Clement initially joked that “NYU doesn’t have much of a campus,” prompting Kagan to suggest he “go back to New York. I think you’ll find that’s wrong.”

“The point I’m trying to make, though,” he said, but Kagan cut him off. She asked if he was arguing that a state couldn’t say, “We’ve got 50,000 people gathering in one place — a ballpark — with people all on top of each other. … That we don’t want guns there … a state or a city couldn’t do that?”

Clement said in the case of a venue like Yankee Stadium, they might be able to, because you can’t get into Yankee Stadium without a ticket.

“Of course, I’d have to understand the specific jurisdiction. A lot of these stadiums are not run by the government anyway. So if a private entity wants to restrict access, I don’t know where the state action is?” Clement said.

“Suppose the state says no guns at protests or at an event attended by more than 10,000 people?” Kagan asked.
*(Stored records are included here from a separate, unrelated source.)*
-- ==== Sys2Proof/Machine/Sequencer.lean ====
section
/-! DEFINITION. The Transmission Sequencer (43_sequencer.md): the operation list, the state machine, and the meanings of
`XCVR.SEND`, `XCVR.RECV` and `SEQ.RUN`. -/

namespace Sys2Proof.Machine

/-! ### The operation list (R171) -/

/-- Send/receive cycles, one for each byte (R174). -/
def cyclesOf : List Byte → List XcvrOp
  | [] => []
  | b :: bs => .send b :: .recv :: cyclesOf bs

/-- `ops[0] .. ops[T-1]` (R171): the lead byte (R172), the optional lead pad (R173), the payload (R174), the trailing pad
(R175), the final drain (R176). -/
def opList (cfg : Config) (payload : List Byte) : List XcvrOp :=
  .send 0x00 ::
    (cyclesOf (List.replicate cfg.leadCycles 0x00) ++ (cyclesOf payload ++
      (cyclesOf (List.replicate cfg.trailCycles 0x00) ++ [.recv])))

/-! ### The state machine (R183 to R190) -/

/-- The operation transition: where an `ok` answer leads (R184, R186 to R189). -/
def Seq.afterOk : Seq → Seq
  | .idle => .pos .leadByteSent 0 .tx
  | .pos .draining _ _ => .idle
  | .pos p c .tx => .pos p c .rx
  | .pos p c .rx => .pos p (c + 1) .tx

/-- The internal transition, which issues nothing (R185 to R188), if there is one; `len` is the payload's length. -/
def Seq.internal (cfg : Config) (len : Nat) : Seq → Option Seq
  | .pos .leadByteSent _ _ =>
    if cfg.idlePad then some (.pos .optionalIdlePad 0 .tx) else some (.pos .payloadStreaming 0 .tx)
  | .pos .optionalIdlePad i .tx => if i < cfg.leadPadLen then none else some (.pos .payloadStreaming 0 .tx)
  | .pos .payloadStreaming k .tx => if k < len then none else some (.pos .trailingPad 0 .tx)
  | .pos .trailingPad i .tx => if i < cfg.trailPadLen then none else some (.pos .draining 0 .rx)
  | _ => none

/-- The internal transitions fused into the operation transition before them (R183: "A model may fuse every internal
transition"); there are at most four in a row. -/
def Seq.settle (cfg : Config) (len : Nat) (q : Seq) : Seq :=
  let go := fun q => (Seq.internal cfg len q).getD q
  go (go (go (go q)))

/-- The operation a state issues (R184, R186 to R189): none when no transmission runs. -/
def Block.issues (b : Block) : Option XcvrOp :=
  match b.run with
  | none => none
  | some src =>
    match b.seq with
    | .idle => some (.send 0x00)
    | .pos .leadByteSent _ _ => none
    | .pos .optionalIdlePad _ .tx => some (.send 0x00)
    | .pos .payloadStreaming k .tx => some (.send (b.payloadByte src k))
    | .pos .trailingPad _ .tx => some (.send 0x00)
    | .pos .draining _ .tx => none
    | .pos _ _ .rx => some .recv

/-- Where the sequencer stands after its operation is answered `ok`. -/
def Block.nextSeq (b : Block) : Seq :=
  match b.run with
  | none => b.seq
  | some src => Seq.settle b.cfg (b.payloadLen src) b.seq.afterOk

/-- The operation was answered `ok`: the sequencer advances (R184 to R189); the answer to the final drain ends the run with
`Ok` (R176, R189). -/
def Block.advance (b : Block) : Block :=
  match b.nextSeq with
  | .idle => b.endRun .ok
  | q => { b with seq := q }

/-- THE STEP OF THE BLOCK, with the transceiver's answer as its input (10_state.md R29): what the block does when its operation
`op` is answered `a`. `ok` lets the sequencer go on (R179, R180), `err(e)` raises `ChannelError(e)` (R177), and an operation that
is never answered leaves the block where it is (R208). -/
def Block.respond (b : Block) (op : XcvrOp) (a : Answer) : Except Fault Block :=
  match a with
  | .ok v => .ok (b.logged op (okReply op v)).advance
  | .err e => .ok ((b.logged op (.err e)).raiseChannelError e)
  | .never => .error .stalled

/-- One transceiver operation, for the sequencer alone (60_exceptions.md R222): the transceiver's answer goes to the block, and
the transceiver goes on to its next answer. An operation that the sequencer does not issue here is another party's use of the
transceiver, F5 (log 11). -/
def State.transceive (s : State) (op : XcvrOp) : Result :=
  if s.issues = some op then
    orFault (s.respond op s.xcvr.answer) fun b => .next { s with toBlock := b, xcvr := s.xcvr.answered }
  else .fault .concurrentAccess

/-! ### The block before an oracle (10_state.md R29, 60_exceptions.md R221) -/

/-- An oracle: it answers each operation, and "may base its answer on the whole history of operations" (60_exceptions.md R221),
here the list of operations answered so far, oldest first. -/
abbrev Oracle := List Event → XcvrOp → Answer

/-- `k` operations of the block's transmission before an oracle, which has answered the operations `past` of earlier
transmissions. A block that issues nothing waits for its host. -/
def Block.runUnder (o : Oracle) (past : List Event) : Nat → Block → Except Fault Block
  | 0, b => .ok b
  | k + 1, b =>
    match b.issues with
    | none => .ok b
    | some op =>
      match b.respond op (o (past ++ b.trace) op) with
      | .ok b' => Block.runUnder o past k b'
      | .error f => .error f

/-! ### The meanings -/

/-- `XCVR.SEND b` (R179). -/
def execXcvrSend (b : Byte) (s : State) : Result := s.transceive (.send b)

/-- `XCVR.RECV` (R180). -/
def execXcvrRecv (s : State) : Result := s.transceive .recv

/-- `SEQ.RUN payload` (R182), "requires seq = Idle": the run starts; its operations are the next steps. It sends whatever
list it is given (95_test_vectors.md V40). -/
def execSeqRun (payload : List Byte) (s : State) : Result :=
  if s.busy then .fault .concurrentAccess else .next (s.startRun (.given payload))

end Sys2Proof.Machine
end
“I think that might be trickier,” Clement said. “Maybe they could justify it under strict scrutiny, but I don’t think that would qualify as a sensitive place restriction.”

“But why not,” Justice Amy Coney Barrett asked. “I mean, if you concede the historical record requires states to outlaw guns in sensitive places, can’t we just say Times Square on New Year’s Eve is a sensitive place because we’ve seen people gathered on top of each other and we’ve had experience with violence?” 

“Here’s what I would suggest,” Clement said. “That the right way to think about limiting guns in Times Square on New Year’s Eve is not as a sensitive place but as a time, place, and manner restriction. And that might be a perfectly reasonable time, place, and manner restriction.”

Throughout the oral argument, the court’s liberals appeared willing to allow the state law to remain in place, especially focusing on differences between rural areas, like those the petitioners live in, and the state’s far more densely populated cities and suburbs. 

But members of the court’s current conservative majority were far more skeptical of the law and its intent.

“Why isn’t it good enough to say ‘I live in a violent area and I want to defend myself?'” Justice Brett Kavanaugh asked at one point.

And Justice Samuel Alito wondered why only “celebrities, state judges and retired police officers” should be able to carry concealed guns, and not ordinary citizens.”

Alito said there already are people illegally carrying guns on subways and streets. 

“But the ordinary hard-working, law-abiding people … they can’t be armed?” Alito asked.

New York says if the Supreme Court sides with the challengers to the law it would have “devastating consequences for public safety.” The Biden administration agrees.

The court hasn’t heard a Second Amendment case since it established an individual right to own guns in 2008 by a 5 to 4 vote in District of Columbia v. Heller.

That case, however, addressed only the right to keep firearms in the home for self-defense.

At the same time, even Heller indicated that many kinds of gun regulations are permissible.

“Nothing in our opinion should be taken to cast doubt on longstanding prohibitions on the possession of firearms by felons and the mentally ill, or laws forbidding the carrying of firearms in sensitive places such as schools and government buildings, or laws imposing conditions and qualifications on the commercial sale of arms,” the late Justice Antonin Scalia wrote for the majority.

The court’s only other Second Amendment case since then, McDonald v. Chicago in 2010, extended the Heller decision, which concerned federal gun laws, to state and local ones.